*What is needed:*
All lines from the one that contains "theorem test_invalid_holds : (next?" through the final line of the entries must be repeated exactly. No other lines belong in the output.

Records contained in a dataset
----------------

-- ==== Sys2Proof/Tests/Slice0.lean ====
section
/-! SUPPORT. The model's own tests, and a witness for the hypotheses of every statement. Expected results are those of
spec/95_test_vectors.md (V..., P...) or written out from the rule named. -/

namespace Sys2Proof.Tests

open Sys2Proof.Machine

/-! ### Helpers -/

/-- Parameters of a test build: `HEX_CASE = upper`, `STOP_VARIANT = plain`, `OUT_CAPACITY` unbounded (95_test_vectors.md). -/
def build (o : ByteOrder) : Config := ⟨o, .upper, .plain, 3, none⟩

/-- A state in `st` with `input` in `IN`, a sentinel in `k`, the indicator on, and three collaborators that return at once, with the
pose of V77. -/
def at' (o : ByteOrder) (st : ParserState) (input : List Byte) : State :=
  { State.reset with
    cfg := build o, st := st, k := 0x21#8, ind := true, input := input
    answers := [⟨[], 0x3F800000#32⟩, ⟨[], 0xC0200000#32⟩, ⟨[], 0x3F000000#32⟩] }

/-- The state an outcome goes on with. -/
def next? : Host.Outcome State Fault Refusal → Option State
  | .next t => some t
  | _ => none

/-- The payload of V70. -/
def poseLE : List Byte :=
  [0x00#8, 0x00#8, 0x80#8, 0x3F#8, 0x00#8, 0x00#8, 0x20#8, 0xC0#8, 0x00#8, 0x00#8, 0x00#8, 0x3F#8]

/-- The payload of V71 and the reply of V77. -/
def poseBE : List Byte :=
  [0x3F#8, 0x80#8, 0x00#8, 0x00#8, 0xC0#8, 0x20#8, 0x00#8, 0x00#8, 0x3F#8, 0x00#8, 0x00#8, 0x00#8]

/-! ### Well-formedness: a term each check refuses -/

theorem test_illformed_probe : (Instr.probe 0x21#8).wellFormed = false := by decide
theorem test_illformed_resync3C2 : (Instr.resync3C2 0x21#8 0x58#8).wellFormed = false := by decide
theorem test_illformed_resync3C3_c1 : (Instr.resync3C3 0x21#8 0x58#8).wellFormed = false := by decide
theorem test_illformed_resync3C3_c2 : (Instr.resync3C3 0x58#8 0x21#8).wellFormed = false := by decide
theorem test_illformed_needC4_sentinel : (Instr.needC4 0x58#8 0x21#8 0x5A#8).wellFormed = false := by decide
theorem test_illformed_needC4_code : (Instr.needC4 0x43#8 0x4C#8 0x52#8).wellFormed = false := by decide
theorem test_illformed_resync4 : (Instr.resync4 0x50#8 0x49#8 0x43#8).wellFormed = false := by decide
theorem test_illformed_invalid_window : (Instr.invalid 0x50#8 0x4F#8 0x53#8 0x51#8).wellFormed = false := by decide
theorem test_illformed_invalid_sentinel : (Instr.invalid 0x58#8 0x59#8 0x5A#8 0x21#8).wellFormed = false := by decide
theorem test_illformed_invalid_code : (Instr.invalid 0x42#8 0x45#8 0x45#8 0x50#8).wellFormed = false := by decide

/-! ### Decoding: a word for every constructor, written out from 30_encoding.md rules R82 to R86 -/

theorem test_decode_frameStart : decodeTableWord 8 0b00100001 = some .frameStart := by decide
theorem test_decode_probe : decodeTableWord 8 0b01000001 = some (.probe 0x41#8) := by decide
theorem test_decode_resync3C1 :
    decodeTableWord 32 0b00100001_00100001_01010000_01001001 = some (.resync3C1 0x50#8 0x49#8) := by decide
theorem test_decode_resync3C2 :
    decodeTableWord 32 0b00100001_01010000_00100001_01011000 = some (.resync3C2 0x50#8 0x58#8) := by decide
theorem test_decode_resync3C3 :
    decodeTableWord 32 0b00100001_01010011_01010100_00100001 = some (.resync3C3 0x53#8 0x54#8) := by decide
theorem test_decode_clr : decodeTableWord 32 0b00100001_01000011_01001100_01010010 = some .clr := by decide
theorem test_decode_pic : decodeTableWord 32 0b00100001_01010000_01001001_01000011 = some .pic := by decide
theorem test_decode_pos : decodeTableWord 32 0b00100001_01010000_01001111_01010011 = some .pos := by decide
theorem test_decode_needC4 :
    decodeTableWord 32 0b00100001_01001101_01001111_01010110 = some (.needC4 0x4D#8 0x4F#8 0x56#8) := by decide
theorem test_decode_resync4 :
    decodeTableWord 40 0b00100001_01001101_01001111_01010110_00100001 = some (.resync4 0x4D#8 0x4F#8 0x56#8) := by decide
theorem test_decode_move : decodeTableWord 40 0b00100001_01001101_01001111_01010110_01000101 = some .move := by decide
theorem test_decode_stop : decodeTableWord 40 0b00100001_01010011_01010100_01001111_01010000 = some .stop := by decide
theorem test_decode_scan : decodeTableWord 40 0b00100001_01010011_01000011_01000001_01001110 = some .scan := by decide
theorem test_decode_beep : decodeTableWord 40 0b00100001_01000010_01000101_01000101_01010000 = some .beep := by decide
/-- V62 and V64: an unmatched window, and matching is case-sensitive. -/
theorem test_decode_invalid :
    decodeTableWord 40 0b00100001_01011000_01011001_01011010_01010001 = some (.invalid 0x58#8 0x59#8 0x5A#8 0x51#8)
      ∧ decodeTableWord 40 0x21636C7258 = some (.invalid 0x63#8 0x6C#8 0x72#8 0x58#8) := by decide
/-- R87: a fourth byte is never read after a three-byte code. -/
theorem test_decode_refuses : decodeTableWord 40 0x2150494354 = none ∧ decodeTableWord 16 0x2121 = none := by decide

/-! ### The codec (V3, V9, V17, V24, V27) -/

theorem test_bytes_of_float :
    bytesOf32 .LE 0x40490FDB#32 = [0xDB#8, 0x0F#8, 0x49#8, 0x40#8]
      ∧ bytesOf32 .BE 0x12345678#32 = [0x12#8, 0x34#8, 0x56#8, 0x78#8] := by decide
theorem test_value_of_float :
    valueOf32 .LE 0x00#8 0x00#8 0x80#8 0x3F#8 = 0x3F800000#32
      ∧ valueOf32 .BE 0x78#8 0x56#8 0x34#8 0x12#8 = 0x78563412#32 := by decide
theorem test_value_of_uint16 :
    valueOf16 .LE 0xB8#8 0x01#8 = 440#16 ∧ valueOf16 .BE 0x01#8 0xB8#8 = 440#16
      ∧ (valueOf16 .LE 0xFF#8 0xFF#8).toNat = 65535 := by decide

/-! ### The probe echo (V30, V37, V44, V45) -/

theorem test_echo_A : echoText .upper 0x41#8 =
    [0x41#8, 0x53#8, 0x43#8, 0x49#8, 0x49#8, 0x20#8, 0x41#8, 0x2C#8, 0x20#8, 0x48#8, 0x65#8, 0x78#8, 0x20#8, 0x34#8, 0x31#8,
      0x2C#8, 0x20#8, 0x44#8, 0x65#8, 0x63#8, 0x20#8, 0x36#8, 0x35#8, 0x2E#8, 0x0D#8, 0x0A#8] := by decide
theorem test_echo_digits :
    hexText .upper 0x00#8 = [0x30#8] ∧ decText 0x00#8 = [0x30#8] ∧ hexText .upper 0xFF#8 = [0x46#8, 0x46#8]
      ∧ decText 0xFF#8 = [0x32#8, 0x35#8, 0x35#8] ∧ hexText .lower 0x6A#8 = [0x36#8, 0x61#8]
      ∧ decText 0x80#8 = [0x31#8, 0x32#8, 0x38#8] ∧ decText 0x64#8 = [0x31#8, 0x30#8, 0x30#8] := by decide
theorem test_probe : (next? (step (at' .LE .probeByte [0x41#8, 0x42#8]))).map
    (fun t => (t.st, t.ind, t.outcome, t.output, t.input)) =
      some (.done, true, some .probeEcho, echoText .upper 0x41#8, [0x42#8]) := by decide
/-- V92: the echo write fails after ten bytes. -/
theorem test_probe_fails :
    (next? (step { at' .LE .probeByte [0x41#8] with faults := [none, some 10] })).map
      (fun t => (t.st, t.ind, t.output, t.trace.getLast?)) =
        some (.idle, true, [0x41#8, 0x53#8, 0x43#8, 0x49#8, 0x49#8, 0x20#8, 0x41#8, 0x2C#8, 0x20#8, 0x48#8],
          some (.fault .out)) := by decide

/-! ### Steering rows (V47, V55, V52, V59, V68, V56) -/

theorem test_frameStart : (next? (step (at' .LE .probeByte [0x21#8, 0x50#8]))).map
    (fun t => (t.st, t.ind, t.input, t.trace)) = some (.readCode3, true, [0x50#8], [.inp 0x21#8]) := by decide
theorem test_resync3C1 : (next? (step (at' .LE .readCode3 [0x21#8, 0x50#8, 0x49#8, 0x43#8]))).map
    (fun t => (t.st, t.ind, t.input, t.output)) = some (.readCode3, true, [0x43#8], []) := by decide
theorem test_resync3C2 : (next? (step (at' .LE .readCode3 [0x50#8, 0x21#8, 0x58#8, 0x50#8]))).map
    (fun t => (t.st, t.trace)) = some (.readCode3, [.inp 0x50#8, .inp 0x21#8, .inp 0x58#8]) := by decide
theorem test_resync3C3 : (next? (step (at' .LE .readCode3 [0x53#8, 0x54#8, 0x21#8, 0x4F#8]))).map
    (fun t => (t.st, t.input)) = some (.readCode3, [0x4F#8]) := by decide
theorem test_needC4 : (next? (step (at' .LE .readCode3 [0x4D#8, 0x4F#8, 0x56#8]))).map
    (fun t => (t.st, t.ind, t.c1, t.c2, t.c3)) = some (.readCode4, true, 0x4D#8, 0x4F#8, 0x56#8) := by decide
theorem test_resync4 :
    (next? (step { at' .LE .readCode4 [0x21#8, 0x50#8] with c1 := 0x4D#8, c2 := 0x4F#8, c3 := 0x56#8 })).map
      (fun t => (t.st, t.ind, t.input, t.output)) = some (.readCode3, true, [0x50#8], []) := by decide

/-! ### Commands -/

/-- V70. -/
theorem test_clr_LE : (next? (step (at' .LE .readCode3 ([0x43#8, 0x4C#8, 0x52#8] ++ poseLE)))).map
    (fun t => (t.st, t.ind, t.input, t.output, t.trace.getLast?)) =
      some (.done, false, [], [], some (.call (.setPose 0x3F800000#32 0xC0200000#32 0x3F000000#32))) := by decide
/-- V74. -/
theorem test_clr_BE : (next? (exec .clr (at' .BE .readCode3 [0x12#8, 0x34#8, 0x56#8, 0x78#8, 0x9A#8, 0xBC#8, 0xDE#8, 0xF0#8,
    0x0F#8, 0xED#8, 0xCB#8, 0xA9#8]))).map (fun t => t.trace.getLast?) =
      some (some (.call (.setPose 0x12345678#32 0x9ABCDEF0#32 0x0FEDCBA9#32))) := by decide
/-- V50, V51: the byte after a three-byte code stays. -/
theorem test_pic : (next? (step (at' .LE .readCode3 [0x50#8, 0x49#8, 0x43#8, 0x54#8]))).map
    (fun t => (t.st, t.ind, t.input, t.output, t.trace)) = some (.done, false, [0x54#8], [],
      [.inp 0x50#8, .inp 0x49#8, .inp 0x43#8, .ind false, .call .capture]) := by decide
/-- V77. -/
theorem test_pos : (next? (step (at' .BE .readCode3 [0x50#8, 0x4F#8, 0x53#8]))).map
    (fun t => (t.st, t.ind, t.output, t.outcome)) = some (.done, false, poseBE, some (.executed .POS)) := by decide
/-- V94: the second send fails after one byte; `get_heading` is not called. -/
theorem test_pos_fails : (next? (exec .pos { at' .BE .readCode3 [] with faults := [none, some 1] })).map
    (fun t => (t.st, t.ind, t.output.length, t.trace.drop 6)) = some (.idle, false, 5,
      [.call (.getY 0xC0200000#32), .out 0xC0#8, .fault .out]) := by decide
/-- R163: bytes taken and given during `MOVE` lie between the call and the end of the action. -/
theorem test_move : (next? (exec .move { at' .LE .readCode4 [1#8, 2#8, 3#8] with
      answers := [⟨[.take 1, .give [7#8], .take 1], 0#32⟩] })).map
    (fun t => (t.st, t.input, t.output, t.trace)) = some (.done, [3#8], [7#8],
      [.ind false, .call .receiveSpeedInstruction, .inp 1#8, .out 7#8, .inp 2#8]) := by decide
/-- R209 (a): the collaborator's failure is the cycle's. -/
theorem test_move_fails : (next? (exec .move { at' .LE .readCode4 [1#8, 2#8, 3#8] with
      answers := [⟨[.take 1, .take 2], 0#32⟩], faults := [none, some 0] })).map
    (fun t => (t.st, t.ind, t.input, t.trace)) = some (.idle, false, [2#8, 3#8],
      [.ind false, .call .receiveSpeedInstruction, .inp 1#8, .fault .inp]) := by decide
/-- V81: under `plain` nothing goes to `OUT`, whatever the collaborator would like. -/
theorem test_stop_plain : (next? (exec .stop { at' .LE .readCode4 [] with answers := [⟨[.give [7#8]], 0#32⟩] })).map
    (fun t => (t.st, t.output, t.trace)) = some (.done, [], [.ind false, .call .stop]) := by decide
/-- R164: under `with_out` the collaborator may write. -/
theorem test_stop_with_out : (next? (exec .stop { at' .LE .readCode4 [] with
      cfg := { build .LE with stopVariant := .withOut }, answers := [⟨[.give [7#8]], 0#32⟩] })).map
    (fun t => (t.st, t.output, t.trace)) = some (.done, [7#8], [.ind false, .call .stopOut, .out 7#8]) := by decide
/-- R206: `SCAN` is not lent `IN`. -/
theorem test_scan : (next? (exec .scan { at' .LE .readCode4 [1#8] with answers := [⟨[.take 1, .give [7#8, 8#8]], 0#32⟩] })).map
    (fun t => (t.st, t.input, t.output)) = some (.done, [1#8], [7#8, 8#8]) := by decide
/-- V82. -/
theorem test_beep_LE : (next? (exec .beep (at' .LE .readCode4 [0xB8#8, 0x01#8]))).map
    (fun t => (t.st, t.ind, t.u0, t.trace)) = some (.done, false, 440#16,
      [.ind false, .inp 0xB8#8, .inp 0x01#8, .call .toneStart, .call (.tonePlay 440#16), .call (.wait 3), .call .toneStop]) := by
  decide
/-- V84, V87: the wrong order is not detected; a short payload holds before any audio call. -/
theorem test_beep_BE_short : (next? (exec .beep (at' .BE .readCode4 [0xB8#8, 0x01#8]))).map (fun t => t.u0) = some 47105#16
    ∧ (next? (exec .beep (at' .LE .readCode4 [0xB8#8]))).map (fun t => (t.st, t.ind, t.input, t.trace)) =
      some (.dispatch, false, [0xB8#8], [.ind false]) := by decide
/-- V62. -/
theorem test_invalid :
    (next? (step { at' .LE .readCode4 [0x51#8] with c1 := 0x58#8, c2 := 0x59#8, c3 := 0x5A#8 })).map
      (fun t => (t.st, t.ind, t.outcome, t.output)) = some (.done, false, some .invalid,
        [0x49#8, 0x4E#8, 0x56#8, 0x41#8, 0x4C#8, 0x49#8, 0x44#8]) := by decide
/-- R68: a full `OUT` holds the rest of the text. -/
theorem test_invalid_holds : (next? (exec (.invalid 0x58#8 0x59#8 0x5A#8 0x51#8) { at' .LE .readCode4 [] with
      cfg := { build .LE with outCapacity := some 3 } })).map (fun t => (t.st, t.output, t.outcome)) =
    some (.dispatch, [0x49#8, 0x4E#8, 0x56#8], none) := by decide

----------------

*Solved problem:*
theorem test_invalid_holds : (next? (exec (.invalid 0x58#8 0x59#8 0x5A#8 0x51#8) { at' .LE .readCode4 [] with
      cfg := { build .LE with outCapacity := some 3 } })).map (fun t => (t.st, t.output, t.outcome)) =
    some (.dispatch, [0x49#8, 0x4E#8, 0x56#8], none) := by decide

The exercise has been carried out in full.